**What to do**:
Scan the data. Collect each line that contains the word "State".

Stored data
/-- R204: SET_AUTO_EXPOSURE, all its results. The AEC bit is the inverse of the operand. Responses as inputs and the
record are the model's choice (assumptions 3 and 4). -/
def Obligations.SetAutoExposure : Prop :=
  decode 0x00000022 = .command .setAutoExposure ∧ ∀ s : State, s.Starts →
    let v := (s.shadowAa &&& 0xFFFE) ||| (if s.larg.r0 = 0 then 1 else 0)
    let mode := if s.larg.r0 = 0 then ExposureMode.auto else ExposureMode.manual
    (1 < s.larg.r0.toNat → exec .setAutoExposure s =
      .next { s with result := .invalidArgument, busy := false, seq := none }) ∧
    (s.larg.r0.toNat ≤ 1 → s.powerCount = 0 → exec .setAutoExposure s =
      .next { s with ctlAe := mode, result := .ok, busy := false, seq := none }) ∧
    (∀ d rest, s.larg.r0.toNat ≤ 1 → s.powerCount ≠ 0 → s.inputs = .reply (.ack d) :: rest →
      exec .setAutoExposure s = .next { s with
        ctlAe := mode, shadowAa := v, inputs := rest
        log := s.log ++ [.bus (writeTo s 0xAF v), .answer (.ack d)]
        result := .ok, busy := false, seq := none }) ∧
    (∀ rest, s.larg.r0.toNat ≤ 1 → s.powerCount ≠ 0 → s.inputs = .reply .error :: rest →
      exec .setAutoExposure s = .next { s with
        errInfo := 0x0AF, inputs := rest, log := s.log ++ [.bus (writeTo s 0xAF v), .answer .error]
        result := .busError, busy := false, seq := none })

/-- R205: SET_EXPOSURE, all its results, with the range of each variant. Responses as inputs and the record are the
model's choice (assumptions 3 and 4). -/
def Obligations.SetExposure : Prop :=
  decode 0x00000023 = .command .setExposure ∧ ∀ s : State, s.Starts →
    let legal := match s.params.variant with
      | .mt9v032 => 1 ≤ s.larg.r0.toNat ∧ s.larg.r0.toNat ≤ 32767
      | .mt9v034 => s.larg.r0.toNat ≤ 32765
    (¬ legal → exec .setExposure s =
      .next { s with result := .invalidArgument, busy := false, seq := none }) ∧
    (legal → s.powerCount = 0 → exec .setExposure s =
      .next { s with ctlExp := s.larg.r0, result := .ok, busy := false, seq := none }) ∧
    (∀ d rest, legal → s.powerCount ≠ 0 → s.inputs = .reply (.ack d) :: rest → exec .setExposure s =
      .next { s with
        ctlExp := s.larg.r0, inputs := rest
        log := s.log ++ [.bus (writeTo s 0x0B s.larg.r0), .answer (.ack d)]
        result := .ok, busy := false, seq := none }) ∧
    (∀ rest, legal → s.powerCount ≠ 0 → s.inputs = .reply .error :: rest → exec .setExposure s =
      .next { s with
        errInfo := 0x00B, inputs := rest, log := s.log ++ [.bus (writeTo s 0x0B s.larg.r0), .answer .error]
        result := .busError, busy := false, seq := none })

**Response area**:
  decode 0x00000022 = .command .setAutoExposure ∧ ∀ s : State, s.Starts →
  decode 0x00000023 = .command .setExposure ∧ ∀ s : State, s.Starts →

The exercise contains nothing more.